Stored items

========================

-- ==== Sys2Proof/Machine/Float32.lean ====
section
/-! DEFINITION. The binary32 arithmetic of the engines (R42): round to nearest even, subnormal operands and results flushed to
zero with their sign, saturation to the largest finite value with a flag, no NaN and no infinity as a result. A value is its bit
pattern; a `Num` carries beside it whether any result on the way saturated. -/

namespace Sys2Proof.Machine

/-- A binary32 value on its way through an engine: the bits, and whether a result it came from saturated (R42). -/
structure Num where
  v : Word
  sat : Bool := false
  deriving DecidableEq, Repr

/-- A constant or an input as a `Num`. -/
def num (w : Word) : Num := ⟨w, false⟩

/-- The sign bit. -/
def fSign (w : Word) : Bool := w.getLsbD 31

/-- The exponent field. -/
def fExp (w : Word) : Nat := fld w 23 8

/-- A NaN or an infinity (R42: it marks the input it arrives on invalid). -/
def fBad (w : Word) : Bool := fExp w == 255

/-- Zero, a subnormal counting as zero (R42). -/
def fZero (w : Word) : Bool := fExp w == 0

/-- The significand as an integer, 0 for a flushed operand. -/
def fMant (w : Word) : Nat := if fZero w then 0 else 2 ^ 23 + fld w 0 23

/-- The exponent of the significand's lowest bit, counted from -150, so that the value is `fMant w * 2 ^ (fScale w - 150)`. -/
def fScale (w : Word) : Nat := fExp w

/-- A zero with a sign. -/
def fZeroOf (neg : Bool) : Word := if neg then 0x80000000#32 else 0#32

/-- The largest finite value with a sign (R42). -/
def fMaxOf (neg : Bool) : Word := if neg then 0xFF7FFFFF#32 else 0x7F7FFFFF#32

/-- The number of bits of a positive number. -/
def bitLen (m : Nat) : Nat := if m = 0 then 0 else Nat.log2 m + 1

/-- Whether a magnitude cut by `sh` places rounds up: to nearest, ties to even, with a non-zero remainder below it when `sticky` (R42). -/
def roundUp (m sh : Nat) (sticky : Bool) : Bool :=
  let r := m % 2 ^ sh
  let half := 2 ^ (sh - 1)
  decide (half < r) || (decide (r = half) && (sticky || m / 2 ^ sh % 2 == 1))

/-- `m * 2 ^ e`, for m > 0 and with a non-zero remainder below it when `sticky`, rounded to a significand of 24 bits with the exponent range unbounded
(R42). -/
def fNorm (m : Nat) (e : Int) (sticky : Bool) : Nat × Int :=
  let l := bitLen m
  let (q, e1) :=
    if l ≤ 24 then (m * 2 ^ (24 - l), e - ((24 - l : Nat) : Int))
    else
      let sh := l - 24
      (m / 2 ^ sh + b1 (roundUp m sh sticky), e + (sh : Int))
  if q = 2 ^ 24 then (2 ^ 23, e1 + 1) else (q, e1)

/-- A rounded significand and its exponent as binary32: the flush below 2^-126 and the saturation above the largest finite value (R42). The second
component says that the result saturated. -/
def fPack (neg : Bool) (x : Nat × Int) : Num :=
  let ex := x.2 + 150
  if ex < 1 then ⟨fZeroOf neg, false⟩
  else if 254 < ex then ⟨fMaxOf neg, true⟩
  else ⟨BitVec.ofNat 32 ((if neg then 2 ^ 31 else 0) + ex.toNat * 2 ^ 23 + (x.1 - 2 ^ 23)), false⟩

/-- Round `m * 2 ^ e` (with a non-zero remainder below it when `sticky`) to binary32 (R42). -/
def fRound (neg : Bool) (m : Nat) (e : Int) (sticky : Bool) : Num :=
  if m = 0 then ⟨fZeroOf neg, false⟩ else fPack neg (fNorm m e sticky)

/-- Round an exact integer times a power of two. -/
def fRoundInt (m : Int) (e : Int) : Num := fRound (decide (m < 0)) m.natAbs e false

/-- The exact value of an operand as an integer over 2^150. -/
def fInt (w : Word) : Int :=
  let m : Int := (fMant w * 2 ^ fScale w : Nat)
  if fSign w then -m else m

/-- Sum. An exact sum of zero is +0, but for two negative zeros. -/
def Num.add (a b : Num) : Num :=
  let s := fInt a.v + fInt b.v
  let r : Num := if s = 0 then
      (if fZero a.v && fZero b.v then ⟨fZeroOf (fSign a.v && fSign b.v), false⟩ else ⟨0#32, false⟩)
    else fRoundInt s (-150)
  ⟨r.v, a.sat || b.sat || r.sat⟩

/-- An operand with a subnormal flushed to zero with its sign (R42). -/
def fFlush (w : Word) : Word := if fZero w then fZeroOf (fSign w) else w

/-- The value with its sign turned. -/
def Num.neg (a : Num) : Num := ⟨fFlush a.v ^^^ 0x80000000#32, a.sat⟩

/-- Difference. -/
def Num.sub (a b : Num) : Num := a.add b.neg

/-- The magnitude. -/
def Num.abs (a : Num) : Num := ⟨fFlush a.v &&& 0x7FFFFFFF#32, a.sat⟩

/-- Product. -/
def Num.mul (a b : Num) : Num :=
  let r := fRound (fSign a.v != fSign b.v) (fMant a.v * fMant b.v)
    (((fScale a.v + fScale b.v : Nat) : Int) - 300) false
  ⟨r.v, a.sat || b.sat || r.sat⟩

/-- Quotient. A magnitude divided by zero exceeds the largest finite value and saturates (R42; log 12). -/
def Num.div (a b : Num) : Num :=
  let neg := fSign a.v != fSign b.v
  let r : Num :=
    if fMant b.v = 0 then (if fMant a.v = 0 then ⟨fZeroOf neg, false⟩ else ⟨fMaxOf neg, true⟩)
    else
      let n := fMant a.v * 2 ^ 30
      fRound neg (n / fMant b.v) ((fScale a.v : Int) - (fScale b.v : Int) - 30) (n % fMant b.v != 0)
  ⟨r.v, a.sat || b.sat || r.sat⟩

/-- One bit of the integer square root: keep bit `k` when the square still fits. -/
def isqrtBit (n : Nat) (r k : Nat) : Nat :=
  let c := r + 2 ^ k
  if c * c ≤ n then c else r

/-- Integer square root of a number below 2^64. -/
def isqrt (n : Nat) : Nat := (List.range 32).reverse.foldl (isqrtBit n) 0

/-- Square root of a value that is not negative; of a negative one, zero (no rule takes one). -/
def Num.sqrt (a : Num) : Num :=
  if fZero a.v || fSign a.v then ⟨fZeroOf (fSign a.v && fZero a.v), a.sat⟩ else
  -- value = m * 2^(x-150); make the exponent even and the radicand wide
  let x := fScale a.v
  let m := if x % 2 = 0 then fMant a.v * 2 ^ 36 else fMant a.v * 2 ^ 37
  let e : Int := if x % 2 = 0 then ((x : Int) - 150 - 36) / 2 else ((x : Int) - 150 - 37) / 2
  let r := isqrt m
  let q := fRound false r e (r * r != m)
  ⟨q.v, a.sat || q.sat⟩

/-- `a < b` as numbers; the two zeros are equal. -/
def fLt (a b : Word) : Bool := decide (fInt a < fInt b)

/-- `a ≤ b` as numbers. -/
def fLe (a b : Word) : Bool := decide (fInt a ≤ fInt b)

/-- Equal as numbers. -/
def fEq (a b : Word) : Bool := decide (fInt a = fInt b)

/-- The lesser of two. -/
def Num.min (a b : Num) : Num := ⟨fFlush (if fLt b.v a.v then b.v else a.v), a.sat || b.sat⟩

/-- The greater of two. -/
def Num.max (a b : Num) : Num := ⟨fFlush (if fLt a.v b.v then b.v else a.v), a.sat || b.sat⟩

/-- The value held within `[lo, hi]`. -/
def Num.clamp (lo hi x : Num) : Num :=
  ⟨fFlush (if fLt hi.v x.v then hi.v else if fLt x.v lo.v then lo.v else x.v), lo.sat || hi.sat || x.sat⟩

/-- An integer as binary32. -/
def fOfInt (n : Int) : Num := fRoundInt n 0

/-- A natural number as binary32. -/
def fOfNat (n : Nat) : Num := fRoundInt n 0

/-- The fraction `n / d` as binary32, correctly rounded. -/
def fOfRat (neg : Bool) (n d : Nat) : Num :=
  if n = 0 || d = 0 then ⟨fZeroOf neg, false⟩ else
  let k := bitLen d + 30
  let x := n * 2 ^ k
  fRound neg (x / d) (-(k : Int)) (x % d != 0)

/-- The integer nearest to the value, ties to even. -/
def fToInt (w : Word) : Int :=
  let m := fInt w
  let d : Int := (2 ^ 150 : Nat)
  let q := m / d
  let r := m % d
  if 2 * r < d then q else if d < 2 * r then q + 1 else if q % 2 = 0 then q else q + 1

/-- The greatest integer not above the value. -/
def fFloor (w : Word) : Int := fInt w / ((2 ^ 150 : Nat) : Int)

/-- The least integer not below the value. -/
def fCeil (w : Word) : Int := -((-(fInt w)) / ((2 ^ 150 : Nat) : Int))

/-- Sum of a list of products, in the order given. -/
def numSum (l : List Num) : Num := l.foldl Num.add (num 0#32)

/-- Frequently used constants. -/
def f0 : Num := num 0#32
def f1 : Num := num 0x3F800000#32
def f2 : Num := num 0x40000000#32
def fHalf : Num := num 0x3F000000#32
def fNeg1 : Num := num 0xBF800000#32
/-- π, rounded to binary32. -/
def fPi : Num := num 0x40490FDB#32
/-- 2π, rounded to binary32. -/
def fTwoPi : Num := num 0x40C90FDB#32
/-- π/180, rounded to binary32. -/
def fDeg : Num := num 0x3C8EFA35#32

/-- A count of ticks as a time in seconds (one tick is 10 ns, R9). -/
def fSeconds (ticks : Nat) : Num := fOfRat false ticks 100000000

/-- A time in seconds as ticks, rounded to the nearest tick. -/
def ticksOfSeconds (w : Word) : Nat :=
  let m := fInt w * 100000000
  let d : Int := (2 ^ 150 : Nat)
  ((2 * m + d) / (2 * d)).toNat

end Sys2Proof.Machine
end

========================

§ **EXERCISE GOAL**: The answer is the run of lines above from the line containing "saturated (R42). -/" through the line containing "exponent field. -/", copied exactly and alone.

§ **RESULT OF THE TASK**:
/-- A binary32 value on its way through an engine: the bits, and whether a result it came from saturated (R42). -/
structure Num where
  v : Word
  sat : Bool := false
  deriving DecidableEq, Repr

/-- A constant or an input as a `Num`. -/
def num (w : Word) : Num := ⟨w, false⟩

/-- The sign bit. -/
def fSign (w : Word) : Bool := w.getLsbD 31

/-- The exponent field. -/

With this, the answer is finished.